What needs to be done: Return exactly those lines of the material below that fall between the line holding "lets it run. -/" and the line holding "The job that", inclusive.

Dataset extract:
== Segment start ==

-- ==== Sys2Proof/Machine/Fibre.lean ====
section
/-!
DEFINITION. Fibre nodes (R414 to R428): the steps of each fibre word, the firing of a node by steps (R416), and the words
themselves, which a strand may not issue (R414).
-/
namespace Sys2Proof.Machine

/-! ## Steps (R416) -/

/-- What one step of a fibre node does: it cannot take place; it faults; or it pops `a` and `b` tokens of its inputs, pushes
`out`, each to its first or second output, and leaves the node in state `x`, once `check` finds nothing wrong; `act` is what it
does besides. -/
inductive FibreStep where
  | wait
  | bad (f : Exc)
  | go (a b : Nat) (out : List (Nat × QItem)) (x : NodeState) (check : State → Option Exc) (act : State → State)

/-- What a step looks at: the state, what the node has at hand, its entry and its state, and the tokens of its inputs. -/
structure Fibre where
  s : State
  e : Env
  nd : NEntry
  x : NodeState
  physical : Bool
  user : Bool
  ta : List Token
  tb : List Token

/-- The heads of a and of b. -/
def Fibre.a (f : Fibre) : Option Token := f.ta.head?
def Fibre.b (f : Fibre) : Option Token := f.tb.head?

/-- A step without a check or a further effect. -/
def plainStep (a b : Nat) (out : List (Nat × QItem)) (x : NodeState) : FibreStep := .go a b out x (fun _ => none) id

/-- A token for the first output. -/
def put0 (t : Token) : Nat × QItem := (0, .tok t)
def put1 (t : Token) : Nat × QItem := (1, .tok t)

/-- The node with one token carried, with none, and at its end. -/
def NodeState.carry (x : NodeState) (t : Token) : NodeState := { x with toks := [t] }
def NodeState.clear (x : NodeState) : NodeState := { x with toks := [] }
def NodeState.finish (x : NodeState) : NodeState := { x with finished := true }

/-- The node after it has passed a stop or DONE on. -/
def NodeState.after (x : NodeState) (t : Token) : NodeState := if t.kind = kDone then x.finish else x

/-- A VAL token. -/
def Token.isVal (t : Token) : Bool := t.kind = kVal

/-- The level of a STOP. -/
def Token.level (t : Token) : Nat := bits t.data 3 0

/-- The null reference (R217). -/
def nul : Nat := 0xFFFFFFFF

/-- A fibre token of a coordinate and a reference. -/
def fibreTok (c r : Nat) : Token := tVal (c * 2 ^ 32 + r)

/-- Subkind 9 (R416). -/
def Fibre.mismatch (f : Fibre) : FibreStep := .bad f.nd.mismatch

/-- A step on the heads of both inputs. -/
def Fibre.both (f : Fibre) (g : Token → Token → FibreStep) : FibreStep :=
  match f.a, f.b with
  | some a, some b => g a b
  | _, _ => .wait

/-- A step on the head of a. -/
def Fibre.one (f : Fibre) (g : Token → FibreStep) : FibreStep :=
  match f.a with
  | some a => g a
  | none => .wait
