-- ==== Sys2Proof/Machine/Jobs.lean ====
section
/-!
DEFINITION. Jobs and steps: ENQ, ENQC, DEQ and STEPEND, selection and the energy account, the controller tree with its loop-nest
walkers, step entry and completion, quantum, step-boundary stop and freeze-scan, and the ends of a job (R39 to R50, R226 to R236,
R260 to R273, R290 to R294, R312, R325 to R327, R331).
-/
namespace Sys2Proof.Machine

/-! ## The controller tree (R41, R42, R262, R269, R270) -/

/-- A tree node that stands for an index beyond the tree. -/
def TreeNode.none_ : TreeNode :=
  { kind := .seq, nchild := 0, first := 0, entry := 0, coreFirst := 0, coreCount := 0, nest := { depth := 1, bounds := [], steps := [] } }

/-- Node `i` of a job's tree. -/
def Job.node (j : Job) (i : Nat) : TreeNode := j.tree.getD i .none_

/-- Children of a node. -/
def TreeNode.kids (x : TreeNode) : List Nat := (List.range x.nchild).map (x.first + ·)

/-- Step count of a nest block. -/
def Nest.total (n : Nest) : Nat := n.bounds.foldl (· * ·) 1

/-- The walker of leaf `i`. -/
def Job.walker (j : Job) (i : Nat) : Walker := SMap.get Walker.reset j.walkers i

/-- A leaf has completed: its walker has run its last step, or it has none. -/
def Job.leafDone (j : Job) (i : Nat) : Bool := (j.node i).nest.total = 0 || (j.walker i).complete

/-- A node has completed; the first argument bounds the depth of the tree. -/
def Job.nodeDone (j : Job) : Nat → Nat → Bool
  | 0, _ => true
  | f + 1, i => if (j.node i).kind = .leaf then j.leafDone i else (j.node i).kids.all fun k => j.nodeDone f k

/-- The root has completed. -/
def Job.rootDone (j : Job) : Bool := j.nodeDone 4 0

/-- The parent of a node. -/
def parentIn (tree : List TreeNode) (i : Nat) : Option Nat :=
  (List.range tree.length).find? fun p => let x := tree.getD p .none_; x.kind ≠ .leaf && x.kids.contains i

/-- A PIPE lets its child `i` run its next step. -/
def Job.pipeOpen (j : Job) (p : TreeNode) (i : Nat) : Bool :=
  let n := (j.walker i).s
  (i = p.first || n < (j.walker (i - 1)).s) && (i + 1 = p.first + p.nchild || n ≤ (j.walker (i + 1)).s + 1)

/-- Every node above `i` lets it run. -/
def Job.open_ (j : Job) : Nat → Nat → Bool
  | 0, _ => true
  | f + 1, i =>
    match parentIn j.tree i with
    | none => true
    | some p =>
      let x := j.node p
      let here : Bool := match x.kind with
        | .seq => (x.kids.filter (· < i)).all fun k => j.nodeDone 4 k
        | .pipe => j.pipeOpen x i
        | _ => true
      here && j.open_ f p

/-- Leaf `i` may start its next step. -/
def Job.mayStep (j : Job) (i : Nat) : Bool :=
  i < j.tree.length && (j.node i).kind = .leaf && !j.leafDone i && !(j.walker i).running && j.open_ 4 i

/-- Counts a level up, innermost first: bounds and counters from the innermost level outward. -/
def bump : List Nat → List Nat → List Nat
  | b :: bs, c :: cs => if c + 1 < b then (c + 1) :: cs else 0 :: bump bs cs
  | _, cs => cs

/-- The walker after a step. -/
def Walker.after (w : Walker) (n : Nest) : Walker :=
  { c := (bump n.bounds.reverse w.c.reverse).reverse, s := w.s + 1, running := false, complete := n.total ≤ w.s + 1 }

/-- Replaces the walker of leaf `i`. -/
def Job.setWalker (j : Job) (i : Nat) (w : Walker) : Job := { j with walkers := j.walkers.put i w }

/-- The cores of a leaf, each with its index within the region. -/
def Region.leafCores (r : Region) (x : TreeNode) : List (Nat × Nat) :=
  (List.range x.coreCount).map fun i => (x.coreFirst + i, r.cores.getD (x.coreFirst + i) 256)

/-! ## The job record (R260 to R264) -/

/-- A tree node from its 32 bytes and its nest block's 64, none for an inner node. -/
def treeNode (b nest : List Byte) : TreeNode :=
  let d := areaNum nest 0 1
  { kind := match areaNum b 0 1 with
      | 0 => .seq
      | 1 => .pipe
      | 2 => .stream
      | _ => .leaf,
    nchild := areaNum b 1 1, first := areaNum b 2 1, entry := word (areaNum b 8 8), coreFirst := areaNum b 16 2,
    coreCount := areaNum b 18 2,
    nest := { depth := d, bounds := (List.range (min d 6)).map fun j => areaNum nest (8 + 8 * j) 4,
              steps := (List.range (min d 6)).map fun j => areaNum nest (12 + 8 * j) 4 } }

/-- The job that a record asks for, in a region, asked for by `issuer`. -/
def jobOfRecord (h : List Byte) (tree : List TreeNode) (region : Nat) (issuer : BitVec 32) (root : Word) (place : Phys) (now : Nat) :
    Job :=
  let ctl := areaNum h 1 1
  let opt := areaNum h 2 1
  { region := region, state := .queued, prio := ctl % 16, eclass := ctl / 16 % 8, drop := decide (128 ≤ ctl),
    poisonTrap := opt % 2 = 1, sa := (List.range 4).map fun i => decide (opt / 2 ^ (i + 1) % 2 = 1), quota := areaNum h 3 1,
    quantum := areaNum h 5 3 % 2 ^ 20, done := word (areaNum h 8 8), donePlace := place, args := word (areaNum h 16 8),
    stack := word (areaNum h 24 8), ssize := areaNum h 32 4, limT := areaNum h 36 2, limW := areaNum h 38 2,
    preds := (List.range 4).map fun i => word (areaNum h (40 + 8 * i) 8), root := root, tagBase := areaNum h 72 1,
    tagCount := areaNum h 73 1, hostScope := areaNum h 74 1 % 2 = 1, tree := tree, walkers := [], passes := 0, admitted := now,
    reserve := 0, timer := 0, hint := false, issuer := issuer, reopen := [], reservedEntry := false, resume := .fresh, grace := 0,
    savedCores := [], savedStrands := [] }

/-- Reads blocks of `n` doublewords, one at each address. -/
def State.readBlocks (c k n : Nat) : List Word → State → List (List Byte) → Except Exc (List (List Byte)) × State
  | [], s, acc => (.ok acc.reverse, s)
  | va :: vas, s, acc =>
    match State.readWords c k n va s [] with
    | (.error x, s1) => (.error x, s1)
    | (.ok ws, s1) => State.readBlocks c k n vas s1 (wordBytes ws :: acc)

/-- Reads the nest block of each leaf; an inner node has none. DESIGN CHOICE (log 130): a block is read as doublewords, so that an address
that is not a multiple of 8 raises scause 4 there. -/
def State.readNests (c k : Nat) : List (List Byte) → State → List (List Byte) → Except Exc (List (List Byte)) × State
  | [], s, acc => (.ok acc.reverse, s)
  | b :: bs, s, acc =>
    if areaNum b 0 1 ≠ 3 then State.readNests c k bs s ([] :: acc)
    else
      match State.readWords c k 8 (word (areaNum b 24 8)) s [] with
      | (.error x, s1) => (.error x, s1)
      | (.ok ws, s1) => State.readNests c k bs s1 (wordBytes ws :: acc)

/-- A record as it is read once: its header, its nodes and their nest blocks. -/
structure Read where
  head : List Byte
  nodes : List (List Byte)
  nests : List (List Byte)
  deriving DecidableEq, Repr

/-- Reads a record (R325 step 2). DESIGN CHOICE (log 131): of a record whose ntree is above 64, which is refused, no node is read. -/
def State.readJob (s : State) (c k : Nat) (va : Word) : Except Exc Read × State :=
  match State.readBlocks c k 16 [va] s [] with
  | (.error x, s1) => (.error x, s1)
  | (.ok hs, s1) =>
    let h := hs.headD []
    let n := if areaNum h 4 1 ≤ 64 then areaNum h 4 1 else 0
    match State.readBlocks c k 4 ((List.range n).map fun i => va + word (128 + 32 * i)) s1 [] with
    | (.error x, s2) => (.error x, s2)
    | (.ok nodes, s2) =>
      match State.readNests c k nodes s2 [] with
      | (.error x, s3) => (.error x, s3)
      | (.ok nests, s3) => (.ok { head := h, nodes := nodes, nests := nests }, s3)

/-- The words of a record as it is read, one after another: its header, its nodes, and a nest block for each node, of zeros where the node
has none. -/
def Read.words (r : Read) : List Word :=
  let block (n : Nat) (b : List Byte) : List Word := (List.range n).map fun i => word (areaNum b (8 * i) 8)
  block 16 r.head ++ r.nodes.flatMap (block 4) ++ r.nests.flatMap (block 8)

/-- The record that such words hold. -/
def Read.ofWords (ws : List Word) : Read :=
  let block (o n : Nat) : List Byte := wordBytes ((ws.drop o).take n)
  let m := (ws.length - 16) / 12
  { head := block 0 16, nodes := (List.range m).map fun i => block (16 + 4 * i) 4,
    nests := (List.range m).map fun i => block (16 + 4 * m + 8 * i) 8 }

/-- Every byte of a range is zero. -/
def zeros (b : List Byte) (o n : Nat) : Bool := areaNum b o n = 0

/-- The header, or a node, is refused by itself. -/
def Read.badHead (r : Read) : Bool :=
  let h := r.head
  areaNum h 0 1 ≠ 1 || 32 ≤ areaNum h 2 1 || 2 ^ 20 ≤ areaNum h 5 3 || areaNum h 8 8 % 8 ≠ 0 || 2 ≤ areaNum h 74 1 || !zeros h 75 53 ||
    areaNum h 4 1 = 0 || 64 < areaNum h 4 1
def Read.badNode (b nest : List Byte) : Bool :=
  let leaf : Bool := areaNum b 0 1 = 3
  let n := areaNum b 1 1
  3 < areaNum b 0 1 || !zeros b 3 5 || !zeros b 20 4 ||
    (if leaf then n ≠ 0 || areaNum nest 0 1 = 0 || 6 < areaNum nest 0 1 || !zeros nest 1 7 || !zeros nest 56 8
      else n = 0 || 16 < n || !zeros b 8 8 || !zeros b 24 8)

/-- Depth of a node below the root; the first argument bounds it. -/
def depthIn (tree : List TreeNode) : Nat → Nat → Nat
  | 0, _ => 0
  | f + 1, i =>
    match parentIn tree i with
    | none => 1
    | some p => 1 + depthIn tree f p

/-- The tree is refused: a child index not above its parent's or beyond the tree, a node reached twice or never, more than four
levels, or a leaf's cores outside a region of `cores` cores. -/
def badTree (tree : List TreeNode) (cores : Nat) : Bool :=
  let n := tree.length
  let kids := tree.flatMap fun x => if x.kind = .leaf then [] else x.kids
  let node (i : Nat) : TreeNode := tree.getD i .none_
  (List.range n).any (fun i => (node i).kind ≠ .leaf && ((node i).first ≤ i || n < (node i).first + (node i).nchild)) ||
    kids.contains 0 || (List.range n).any (fun i => i ≠ 0 && kids.count i ≠ 1) ||
    (List.range n).any (fun i => 4 < depthIn tree 5 i) ||
    tree.any fun x => x.kind = .leaf && cores < x.coreFirst + x.coreCount

/-- The core indices below a node. -/
def coresBelow (tree : List TreeNode) : Nat → Nat → List Nat
  | 0, _ => []
  | f + 1, i =>
    let x := tree.getD i .none_
    if x.kind = .leaf then (List.range x.coreCount).map (x.coreFirst + ·)
    else (x.kids.flatMap fun k => coresBelow tree f k).eraseDups

/-- The checks of R41 for PIPE and STREAM. -/
def badLinks (tree : List TreeNode) : Bool :=
  tree.any fun x =>
    let node (i : Nat) : TreeNode := tree.getD i .none_
    let all := x.kids.flatMap fun k => coresBelow tree 4 k
    let disjoint : Bool := all.eraseDups.length = all.length
    match x.kind with
    | .pipe => !disjoint || x.kids.any fun k => (node k).kind ≠ .leaf || (node k).nest.total ≠ (node x.first).nest.total
    | .stream => !disjoint
    | _ => false

/-- The first level of a nest block that is refused. -/
def badLevel (nest : List Byte) : Option Nat :=
  (List.range 6).find? fun j =>
    let b := areaNum nest (8 + 8 * j) 4
    let st := areaNum nest (12 + 8 * j) 4
    if j < areaNum nest 0 1 then 2 ^ 31 ≤ st else b ≠ 0 || st ≠ 0

/-- The detail of NEST_INVALID (R263), in the order of its table. -/
def Read.refused (r : Read) (cores : Nat) : Option Nat :=
  let tree := (r.nodes.zip r.nests).map fun x => treeNode x.1 x.2
  let leaves := (r.nodes.zip r.nests).filter fun x => areaNum x.1 0 1 = 3
  if r.badHead || (r.nodes.zip r.nests).any (fun x => Read.badNode x.1 x.2) || badTree tree cores || badLinks tree then some 0
  else
    match leaves.findSome? fun x => badLevel x.2 with
    | some j => some j
    | none => if tree.any fun x => x.kind = .leaf && 2 ^ 48 ≤ x.nest.total then some 15 else none

/-! ## Job queues (R226 to R230) -/

/-- Job `id`. -/
def State.job (s : State) (id : Nat) : Option Job := SMap.get none s.jobs id

/-- Region `r`. -/
def State.region (s : State) (r : Nat) : Option Region := SMap.get none s.regions r

/-- The jobs of a region, with their jobids. -/
def State.jobsOf (s : State) (r : Nat) : List (Nat × Job) :=
  s.jobs.filterMap fun e => match e.2 with
    | some j => if j.region = r then some (e.1, j) else none
    | none => none

/-- Entries of a region's queue in use: reserved or open. -/
def State.entriesOf (s : State) (r : Nat) (reserved : Bool) : Nat := ((s.jobsOf r).filter fun e => e.2.reservedEntry = reserved).length

/-- Writes a job's completion word. -/
def State.report (s : State) (j : Job) (status : Nat) : State :=
  (s.touch j.donePlace).store (.other 0) (piecesOf j.donePlace (toBytes status 8))

/-- A job enters DONE: its status is written and its entry freed. -/
def State.endEntry (s : State) (id : Nat) (j : Job) (status : Nat) : State :=
  let s1 := s.report j status
  { s1 with jobs := s1.jobs.del id }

== Segment end ==

Reply to the exercise:
/-- Every node above `i` lets it run. -/
def Job.open_ (j : Job) : Nat → Nat → Bool
  | 0, _ => true
  | f + 1, i =>
    match parentIn j.tree i with
    | none => true
    | some p =>
      let x := j.node p
      let here : Bool := match x.kind with
        | .seq => (x.kids.filter (· < i)).all fun k => j.nodeDone 4 k
        | .pipe => j.pipeOpen x i
        | _ => true
      here && j.open_ f p

/-- Leaf `i` may start its next step. -/
def Job.mayStep (j : Job) (i : Nat) : Bool :=
  i < j.tree.length && (j.node i).kind = .leaf && !j.leafDone i && !(j.walker i).running && j.open_ 4 i

/-- Counts a level up, innermost first: bounds and counters from the innermost level outward. -/
def bump : List Nat → List Nat → List Nat
  | b :: bs, c :: cs => if c + 1 < b then (c + 1) :: cs else 0 :: bump bs cs
  | _, cs => cs

/-- The walker after a step. -/
def Walker.after (w : Walker) (n : Nest) : Walker :=
  { c := (bump n.bounds.reverse w.c.reverse).reverse, s := w.s + 1, running := false, complete := n.total ≤ w.s + 1 }

/-- Replaces the walker of leaf `i`. -/
def Job.setWalker (j : Job) (i : Nat) (w : Walker) : Job := { j with walkers := j.walkers.put i w }

/-- The cores of a leaf, each with its index within the region. -/
def Region.leafCores (r : Region) (x : TreeNode) : List (Nat × Nat) :=
  (List.range x.coreCount).map fun i => (x.coreFirst + i, r.cores.getD (x.coreFirst + i) 256)

/-! ## The job record (R260 to R264) -/

/-- A tree node from its 32 bytes and its nest block's 64, none for an inner node. -/
def treeNode (b nest : List Byte) : TreeNode :=
  let d := areaNum nest 0 1
  { kind := match areaNum b 0 1 with
      | 0 => .seq
      | 1 => .pipe
      | 2 => .stream
      | _ => .leaf,
    nchild := areaNum b 1 1, first := areaNum b 2 1, entry := word (areaNum b 8 8), coreFirst := areaNum b 16 2,
    coreCount := areaNum b 18 2,
    nest := { depth := d, bounds := (List.range (min d 6)).map fun j => areaNum nest (8 + 8 * j) 4,
              steps := (List.range (min d 6)).map fun j => areaNum nest (12 + 8 * j) 4 } }

/-- The job that a record asks for, in a region, asked for by `issuer`. -/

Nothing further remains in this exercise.